Output every record below exactly as it appears.
*** Stored data Section Begins ***
theorem witness_DataMoverDescriptors_take :
    ([0x10, 0x11, 0x12, 0x13] : List Nat).all (fun op => ([[], [{ words := dmWords 0x10, state := .moving }]] : List (List DmJob)).all fun js =>
      let s := start fun w => ((queued (placed0 w) 311 15 0 [token (dmWords op)]).setReg (Reg.DM_CFG 311) 1).setDm 311
        { jobs := js }
      let x := DmCmd.ofWords (dmWords op)
      s.live && s.w.dmRuns 311 && s.w.flag (Reg.DM_CFG 311) ⟨0, 0⟩ && decide ((s.w.dm 311).jobs.length < 4) &&
        (s.w.head 311 15 0).any (fun t => !isNull t && !t.poison && t.len == 48) && !x.bad && x.opcode == op &&
        (s.w.pop 311 15 0).any (fun y => ((List.range 6).map (payWord y.1.data)) == dmWords op &&
          ((y.2.setDm 311 { y.2.dm 311 with jobs := (y.2.dm 311).jobs ++ [{ words := dmWords op }] }).dmClear 311
            (y.2.dm 311).jobs.length x == (js.isEmpty || op == 0x11)))) = true := by decide +kernel

theorem witness_DataMoverDescriptors_fill :
    let s := start fun w => (placed0 w).setDm 311 { jobs := [{ words := dmWords 0x12 }] }
    let x := DmCmd.ofWords (dmWords 0x12)
    (s.w.dm 311).jobs[0]? = some { words := dmWords 0x12 } ∧ x.opcode = 0x12 ∧ x.dim1 = 1 ∧
    linePieces x.dst.toNat x.dim0 = [(0, x.dim0)] ∧
    (match (s.w.farPut (some 311) (w64 311) x.dst (x.fillBytes x.dim0)).1 with | .ok _ p => p | _ => true) = false := by
  decide +kernel

theorem witness_DataMoverDescriptors_rest :
    let nul := start fun w => (queued (unfenced w 311) 311 15 0 [nullToken]).setReg (Reg.DM_CFG 311) 1
    let job := fun (j : DmJob) => start fun w => ((unfenced w 311).setReg (Reg.DM_CFG 311) 1).setDm 311 { jobs := [j] }
    nul.w.dmRuns 311 = true ∧ (nul.w.head 311 15 0).any isNull = true ∧ (nul.w.pop 311 15 0).isSome = true ∧
    (job {}).w.dmRuns 311 = true ∧ ({} : DmJob).state = .waiting ∧ (job {}).w.flag (Reg.DM_CFG 311) ⟨0, 0⟩ = true ∧ ((job {}).w.dm 311).jobs = [{}] ∧
    ((job { state := .done }).w.dm 311).jobs = [{ state := .done }] ∧ ((job { state := .done }).w.dm 311).halted = false ∧
    ((job { outs := [⟨1, 8, 0, 8⟩] }).w.dm 311).jobs = [{ outs := [⟨1, 8, 0, 8⟩] }] := by decide +kernel

/-- Entry 255 of the steering table: operation, input queue 14 (and 15), NFAN 1, its list at 4095, CAP 1. -/
def suAt (op : Nat) (ts us : List Packet) : State :=
  start fun w =>
    let w := (((unfenced w 311).setReg (Reg.SU_CFG 311) 1).setReg (Reg.SU_TABLE 311 511)
      (w64 (op * 2 ^ 56 + 14 * 2 ^ 52 + 2 ^ 47 + 2 ^ 44 + 4095 * 2 ^ 32 + 2 ^ 16 + 1))).setReg (Reg.SU_CLIST 311 511) (w64 (2 ^ 56))
    queued (queued w 311 14 14 ts) 311 14 15 us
*** Stored data Section Ends ***
▸ Solution
theorem witness_DataMoverDescriptors_take :
    ([0x10, 0x11, 0x12, 0x13] : List Nat).all (fun op => ([[], [{ words := dmWords 0x10, state := .moving }]] : List (List DmJob)).all fun js =>
      let s := start fun w => ((queued (placed0 w) 311 15 0 [token (dmWords op)]).setReg (Reg.DM_CFG 311) 1).setDm 311
        { jobs := js }
      let x := DmCmd.ofWords (dmWords op)
      s.live && s.w.dmRuns 311 && s.w.flag (Reg.DM_CFG 311) ⟨0, 0⟩ && decide ((s.w.dm 311).jobs.length < 4) &&
        (s.w.head 311 15 0).any (fun t => !isNull t && !t.poison && t.len == 48) && !x.bad && x.opcode == op &&
        (s.w.pop 311 15 0).any (fun y => ((List.range 6).map (payWord y.1.data)) == dmWords op &&
          ((y.2.setDm 311 { y.2.dm 311 with jobs := (y.2.dm 311).jobs ++ [{ words := dmWords op }] }).dmClear 311
            (y.2.dm 311).jobs.length x == (js.isEmpty || op == 0x11)))) = true := by decide +kernel

theorem witness_DataMoverDescriptors_fill :
    let s := start fun w => (placed0 w).setDm 311 { jobs := [{ words := dmWords 0x12 }] }
    let x := DmCmd.ofWords (dmWords 0x12)
    (s.w.dm 311).jobs[0]? = some { words := dmWords 0x12 } ∧ x.opcode = 0x12 ∧ x.dim1 = 1 ∧
    linePieces x.dst.toNat x.dim0 = [(0, x.dim0)] ∧
    (match (s.w.farPut (some 311) (w64 311) x.dst (x.fillBytes x.dim0)).1 with | .ok _ p => p | _ => true) = false := by
  decide +kernel

theorem witness_DataMoverDescriptors_rest :
    let nul := start fun w => (queued (unfenced w 311) 311 15 0 [nullToken]).setReg (Reg.DM_CFG 311) 1
    let job := fun (j : DmJob) => start fun w => ((unfenced w 311).setReg (Reg.DM_CFG 311) 1).setDm 311 { jobs := [j] }
    nul.w.dmRuns 311 = true ∧ (nul.w.head 311 15 0).any isNull = true ∧ (nul.w.pop 311 15 0).isSome = true ∧
    (job {}).w.dmRuns 311 = true ∧ ({} : DmJob).state = .waiting ∧ (job {}).w.flag (Reg.DM_CFG 311) ⟨0, 0⟩ = true ∧ ((job {}).w.dm 311).jobs = [{}] ∧
    ((job { state := .done }).w.dm 311).jobs = [{ state := .done }] ∧ ((job { state := .done }).w.dm 311).halted = false ∧
    ((job { outs := [⟨1, 8, 0, 8⟩] }).w.dm 311).jobs = [{ outs := [⟨1, 8, 0, 8⟩] }] := by decide +kernel

/-- Entry 255 of the steering table: operation, input queue 14 (and 15), NFAN 1, its list at 4095, CAP 1. -/
def suAt (op : Nat) (ts us : List Packet) : State :=
  start fun w =>
    let w := (((unfenced w 311).setReg (Reg.SU_CFG 311) 1).setReg (Reg.SU_TABLE 311 511)
      (w64 (op * 2 ^ 56 + 14 * 2 ^ 52 + 2 ^ 47 + 2 ^ 44 + 4095 * 2 ^ 32 + 2 ^ 16 + 1))).setReg (Reg.SU_CLIST 311 511) (w64 (2 ^ 56))
    queued (queued w 311 14 14 ts) 311 14 15 us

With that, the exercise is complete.